/-- The accesses of a block leave the queues (R167). -/
theorem clearWays_only (s : State) (n : Nat) : ∃ x z, clearWays s n = { s with
    leftAt := x, engOps := z,
    cmds := s.cmds.map fun e => (e.1, e.2.map fun c => if c.gang / 16 = n then { c with way := none } else c) } := by
  unfold clearWays
  generalize h : departs s _ = t
  obtain ⟨x, rfl⟩ := departs_only h
  exact ⟨_, _, rfl⟩

/-- Taking back a block's entries: only entries and the times of the queues change (R387, R388). -/
theorem saveEntries_only (s : State) (n : Nat) (ph : Phase) : ∃ x y z, saveEntries s n ph = { s with
    leftAt := x, reqs := y, engOps := z,
    cmds := s.cmds.map fun e => (e.1, e.2.map fun c => if c.gang / 16 = n then { c with way := none } else c) } := by
  unfold saveEntries
  split
  · obtain ⟨x, y, z, e⟩ := bounceRest_only s n
    obtain ⟨x', z', e'⟩ := clearWays_only (bounceRest s n) n
    rw [e', e]; exact ⟨_, _, _, rfl⟩
  · obtain ⟨x, y, e⟩ := bouncePeer_only s n
    obtain ⟨x', z', e'⟩ := clearWays_only (bouncePeer s n) n
    rw [e', e]; exact ⟨_, _, _, rfl⟩

/-- A block none of whose commands has a box that runs. -/
def BoxesDone (s : State) (n : Nat) : Prop := ∀ e ∈ tentries s.cmds, e.2.gang / 16 = n → e.2.running = []

theorem settleCmds_none (s : State) (n : Nat) (h : BoxesDone s n) : settleCmds s n = s := by
  unfold settleCmds
  rw [List.filter_eq_nil_iff.mpr fun e he => by
    by_cases hn : e.2.gang / 16 = n
    · simp [h e he hn]
    · simp [hn]]
  rfl

/-- No box of a block runs after its entries are taken back, if none ran before. -/
theorem BoxesDone.saveEntries {s : State} {n : Nat} (h : BoxesDone s n) (ph : Phase) : BoxesDone (saveEntries s n ph) n := by
  obtain ⟨x, y, z, e⟩ := saveEntries_only s n ph
  rw [e]
  intro i hi hn
  simp only [tentries, List.filterMap_map, List.mem_filterMap, Function.comp_apply, Option.map_map, Option.map_eq_some_iff] at hi
  obtain ⟨e, he, c, hc, rfl⟩ := hi
  have := h (e.1, c) (List.mem_filterMap.mpr ⟨e, he, by simp [hc]⟩)
  dsimp only at hn ⊢
  by_cases hc : c.gang / 16 = n
  · simpa [hc] using this hc
  · simp [hc] at hn

theorem freeArray_only (s : State) (n : Nat) (b : Block) : ∃ c, freeArray s n b = { s with core := c } := by
  unfold freeArray
  split <;> exact ⟨_, rfl⟩

theorem freeStores_only (s : State) (n : Nat) (b : Block) (img : Image) : ∃ c, freeStores s n b img = { s with core := c } := by
  obtain ⟨c, e⟩ := freeArray_only s n b
  unfold freeStores
  rw [e]
  exact ⟨_, rfl⟩

/-- A swap-out, in its parts: of a block that is out already only the phase changes, and what still stands in its array; else
its work settles, its image is kept and its stores are freed (R387). -/
theorem swapOut_cases (s : State) (n : Nat) (ph : Phase) :
    (swapOut s n ph = s ∧ s.block? n = none) ∨ ∃ b, s.block? n = some b ∧
      ((∃ c x y z, swapOut s n ph = { s with
          core := c, leftAt := x, reqs := y, engOps := z, blocks := tput none s.blocks n (some { b with phase := ph }) }) ∨
        ∃ c l u o img v, swapOut s n ph = { settleCmds (saveEntries s n ph) n with
            core := c, launches := l, aged := u, ahead := o, gangs := v,
            blocks := tput none (settleCmds (saveEntries s n ph) n).blocks n (some { b with phase := ph, image := some img }) } ∧
          ∃ t : State, t.gangs = (settleCmds (saveEntries s n ph) n).gangs ∧
            v = ((blockGangs b n).foldl (fun s k => s.modGang k clearResvs) t).gangs) := by
  unfold swapOut
  split
  · next h => exact .inl ⟨rfl, h⟩
  · next b h =>
    refine .inr ⟨b, h, ?_⟩
    split
    · refine .inl ?_
      have go : ∀ t : State, (∃ c, t = { s with core := c }) → ∃ c x y z,
          (if ph = .stopped then bounceRest t n else t).setBlock n { b with phase := ph } = { s with
            core := c, leftAt := x, reqs := y, engOps := z, blocks := tput none s.blocks n (some { b with phase := ph }) } := by
        rintro t ⟨c, rfl⟩
        split
        · obtain ⟨x, y, z, e⟩ := bounceRest_only { s with core := c } n
          rw [e]; exact ⟨_, _, _, _, rfl⟩
        · exact ⟨_, _, _, _, rfl⟩
      refine go _ ?_
      split
      · exact freeArray_only ..
      · exact ⟨_, rfl⟩
    · refine .inr ?_
      generalize settleCmds (saveEntries s n ph) n = t
      dsimp only
      have hd (f g) : ∃ u o, dropAhead (loseSlots t f) g = { t with aged := u, ahead := o } := ⟨_, _, rfl⟩
      obtain ⟨u, o, e⟩ := hd (entryOf t n) fun k _ => k / 16 == n
      rw [e]
      generalize captureImage _ n b = img
      obtain ⟨c, e⟩ := freeStores_only { t with aged := u, ahead := o } n b img
      rw [e]
      have hu (t : State) : ∃ l, unbar t b.ctx = { t with launches := l } := ⟨_, rfl⟩
      obtain ⟨l, e⟩ := hu (({ t with aged := u, ahead := o, core := c } : State).setBlock n { b with phase := ph, image := some img })
      rw [e]
      generalize hw : ({ State.setBlock _ _ _ with launches := l } : State) = w
      obtain ⟨v, hv⟩ := foldl_modGang_only (blockGangs b n) clearResvs w
      refine ⟨c, l, u, o, img, v, ?_, w, ?_, ?_⟩
      · rw [hv, ← hw]; rfl
      · rw [← hw]; rfl
      · rw [hv]

/-- Swapping a block out keeps contexts and rings (R387), and of a gang whatever does not depend on its reservations. -/
theorem swapOut_keeps (s : State) (n : Nat) (ph : Phase) : (swapOut s n ph).ctxs = s.ctxs ∧ (swapOut s n ph).rings = s.rings ∧
    ∀ (p : Gang → Prop), (∀ f g, ResvOnly f → p g → p (g.mapSplits f)) → ∀ k g, s.gang? k = some g → p g →
      ∃ g', (swapOut s n ph).gang? k = some g' ∧ p g' := by
  rcases swapOut_cases s n ph with ⟨e, -⟩ | ⟨b, -, ⟨c, x, y, z, e⟩ | ⟨c, l, u, o, img, v, e, t, ht, hv⟩⟩
  · rw [e]; exact ⟨rfl, rfl, fun _ _ k g hg h => ⟨g, hg, h⟩⟩
  · rw [e]; exact ⟨rfl, rfl, fun _ _ k g hg h => ⟨g, hg, h⟩⟩
  · have hk : Keeps s (settleCmds (saveEntries s n ph) n) := by
      refine Keeps.trans ?_ (keeps_settleCmds ..)
      obtain ⟨x, y, z, e⟩ := saveEntries_only s n ph
      rw [e]; exact .of_eq rfl rfl rfl rfl
    rw [e]
    refine ⟨hk.ctxs, hk.rings, fun p hp k g hg h => ?_⟩
    obtain ⟨g', h4, h5⟩ := hk.gang p hp k g hg h
    unfold State.gang? at h4
    rw [← ht] at h4
    have := foldl_modGang_gang (blockGangs b n) clearResvs p (fun g => hp _ g .noResv) t k g' h4 h5
    unfold State.gang? at this ⊢
    rw [← hv] at this
    exact this

/-- A block swapped out is in the phase it was sent to. -/
theorem swapOut_block (s : State) (n : Nat) (b : Block) (h : s.block? n = some b) (ph : Phase) :
    ∃ b', (swapOut s n ph).block? n = some b' ∧ b'.phase = ph := by
  rcases swapOut_cases s n ph with ⟨-, e⟩ | ⟨b', hb, ⟨c, x, y, z, e⟩ | ⟨c, l, u, o, img, v, e, -⟩⟩
  · rw [h] at e; contradiction
  · rw [e]
    exact ⟨_, tget_tput_self none _ n (some _), rfl⟩
  · rw [e]
    exact ⟨_, tget_tput_self none _ n (some _), rfl⟩

/-- Swapping a block out leaves memory as it is, but for what its running boxes still write (R387). -/
theorem swapOut_mem (s : State) (n : Nat) (ph : Phase) (h : BoxesDone s n) : (swapOut s n ph).mem = s.mem := by
  rcases swapOut_cases s n ph with ⟨e, -⟩ | ⟨b, -, ⟨c, x, y, z, e⟩ | ⟨c, l, u, o, img, v, e, -⟩⟩
  · rw [e]
  · rw [e]
  · rw [e, settleCmds_none _ n (h.saveEntries ph)]
    obtain ⟨x, y, z, e⟩ := saveEntries_only s n ph
    show (saveEntries s n ph).mem = _
    rw [e]

/-- TAKING A TRAP, whole (R379, R380): what `Trapped` says. -/
theorem takeTrap_trapped {s : State} {key : Nat} {g : Gang} {sp : Split} {b : Block} (hg : s.gang? key = some g)
    (hs : g.split? = some sp) (hb : s.block? g.block = some b) (cause sub : Nat) (aux : DWord) (lanes : Lanes)
    (addrs : List DWord) (skip : Option Nat) :
    Trapped s (takeTrap s key cause sub aux lanes addrs skip) key g b sp.pc cause sub aux lanes skip := by
  have e : takeTrap s key cause sub aux lanes addrs skip =
      (swapOut ((postRec s (ringOf s b.ctx)
        { gangRec s (ringOf s b.ctx) key g with cls := 0, cause, sub, aux, lanes, addrs }).setGang key
          { clearResvs g with stopped := some ⟨cause, sub, skip⟩, hold := .none, detail := detailOf cause sub lanes addrs })
        g.block (.swapped true false)).modCtx b.ctx fun c => { c with state := .trapped, ntrap := c.ntrap + 1 } := by
    simp only [takeTrap, hg, hb]
  obtain ⟨x, y, z, q, e1, hp⟩ := postRec_posted s (ringOf s b.ctx)
    { gangRec s (ringOf s b.ctx) key g with cls := 0, cause, sub, aux, lanes, addrs } (.inl Nat.zero_lt_two)
  rw [e1] at hp
  rw [e1] at e
  generalize hm : (({ s with rings := x, waits := y, gangs := z } : State).setGang key _) = m at e
  have hmc : m.ctxs = s.ctxs := by rw [← hm]; rfl
  have hmm : m.mem = s.mem := by rw [← hm]; rfl
  have hmb : m.block? g.block = some b := by rw [← hm]; exact hb
  have hmg : m.gang? key = some { clearResvs g with
      stopped := some ⟨cause, sub, skip⟩, hold := .none, detail := detailOf cause sub lanes addrs } := by
    rw [← hm]; exact setGang_gang_self ..
  have hc : ∀ i, (swapOut m g.block (.swapped true false)).ctx? i = s.ctx? i := fun i => by
    unfold State.ctx?; rw [(swapOut_keeps ..).1, hmc]
  have ht : ∀ (x : State) (f : Context → Context),
      (x.modCtx b.ctx f).mem = x.mem ∧ (x.modCtx b.ctx f).rings = x.rings ∧ (x.modCtx b.ctx f).gangs = x.gangs ∧
        (x.modCtx b.ctx f).blocks = x.blocks := fun x f => by
    unfold State.modCtx; split <;> exact ⟨rfl, rfl, rfl, rfl⟩
  rw [e]
  refine ⟨?_, ?_, ?_, ?_, ?_⟩
  · obtain ⟨g', h1, ⟨sp', h2, h3, h4⟩, h5⟩ := (swapOut_keeps m g.block (.swapped true false)).2.2
      (fun x => (∃ sp', x.split? = some sp' ∧ sp'.pc = sp.pc ∧ sp'.resv = none) ∧ x.regs = g.regs ∧ x.live = g.live ∧
        x.stopped = some ⟨cause, sub, skip⟩)
      (fun f x hf ⟨⟨sp', h1, h2, h3⟩, hx⟩ => by
        obtain ⟨q, hq, hn⟩ := hf sp'
        refine ⟨⟨f sp', by rw [mapSplits_split, h1]; rfl, ?_, hn h3⟩, hx⟩
        rw [hq]; exact h2) key _ hmg
      ⟨⟨sp.noResv, (mapSplits_split Split.noResv g).trans (by rw [hs]; rfl), rfl, rfl⟩, rfl, rfl, rfl⟩
    refine ⟨g', sp', ?_, h2, h3, h4, h5⟩
    rw [State.gang?, (ht _ _).2.2.1]; exact h1
  · obtain ⟨b', h1, h2⟩ := swapOut_block m g.block b hmb (.swapped true false)
    exact ⟨b', by rw [State.block?, (ht _ _).2.2.2]; exact h1, h2⟩
  · intro c h
    refine ⟨{ c with state := .trapped, ntrap := c.ntrap + 1 }, ?_, rfl, rfl⟩
    have : (swapOut m g.block (.swapped true false)).ctx? b.ctx = some c := by rw [hc, h]
    simp only [State.modCtx, this, setCtx_ctx_self]
  · have hr : ((swapOut m g.block (.swapped true false)).modCtx b.ctx
        fun c => { c with state := .trapped, ntrap := c.ntrap + 1 }).rings = x := by
      rw [(ht _ _).2.1, (swapOut_keeps ..).2.1, ← hm]; rfl
    obtain ⟨l, m, h1, h2, h3, h4, h5, h6, h7⟩ := hp
    refine ⟨{ gangRec s (ringOf s b.ctx) key g with
      cls := 0, cause, sub, aux, lanes, addrs, seq := q, dev := s.stamp }, ⟨l, m, h1, h2, h3, ?_, h5, h6, ?_⟩, by
        simp [gangRec, hb, hs, baseRec]⟩
    · unfold State.ring at h4 ⊢; rw [hr]; exact h4
    · unfold State.ring at h7 ⊢; rw [hr]; exact h7
  · intro hd a
    show tget _ _ _ = tget _ _ _
    rw [(ht _ _).1, swapOut_mem, hmm]
    intro e he
    exact hd e (by rw [← hm] at he; exact he)

/-- An instruction whose effect is a trap takes it, and nothing else happens. -/
theorem issue_trap {s : State} {key : Nat} {g : Gang} {sp : Split} {b : Block} {u : Use}
    (h : Issues s key g sp b) (c : Clear s key b g sp u) {size : Nat} {body : State → Nat → Gang → Split → State}
    {cause sub : Nat} {aux : DWord} {lanes : Lanes} {addrs : List DWord} {skip : Option Nat}
    (hb : body s key (stepGang s g sp) (stepWindows sp u) = takeTrap s key cause sub aux lanes addrs skip) :
    ∃ t, issue s u size body = .next t ∧ Trapped s t key g b sp.pc cause sub aux lanes skip := by
  refine ⟨_, issue_next h c, ?_⟩
  have ht := takeTrap_trapped h.gang h.split h.block cause sub aux lanes addrs skip
  obtain ⟨g', sp', h1, -, -, -, -, -, h2⟩ := ht.gang
  rw [hb, settleRead_stopped b.ctx h1 (by rw [h2]; rfl)]
  simpa using ht

end Sys2Proof.Machine
end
◆ ◆ ◆ ◆
What to produce – Among the entries above, the lines between the ones containing "unfold freeStores" and "theorem swapOut_cases (s", inclusive, are to be transcribed exactly. No other line is to be given.

Solved problem –
  unfold freeStores
  rw [e]
  exact ⟨_, rfl⟩

/-- A swap-out, in its parts: of a block that is out already only the phase changes, and what still stands in its array; else
its work settles, its image is kept and its stores are freed (R387). -/
theorem swapOut_cases (s : State) (n : Nat) (ph : Phase) :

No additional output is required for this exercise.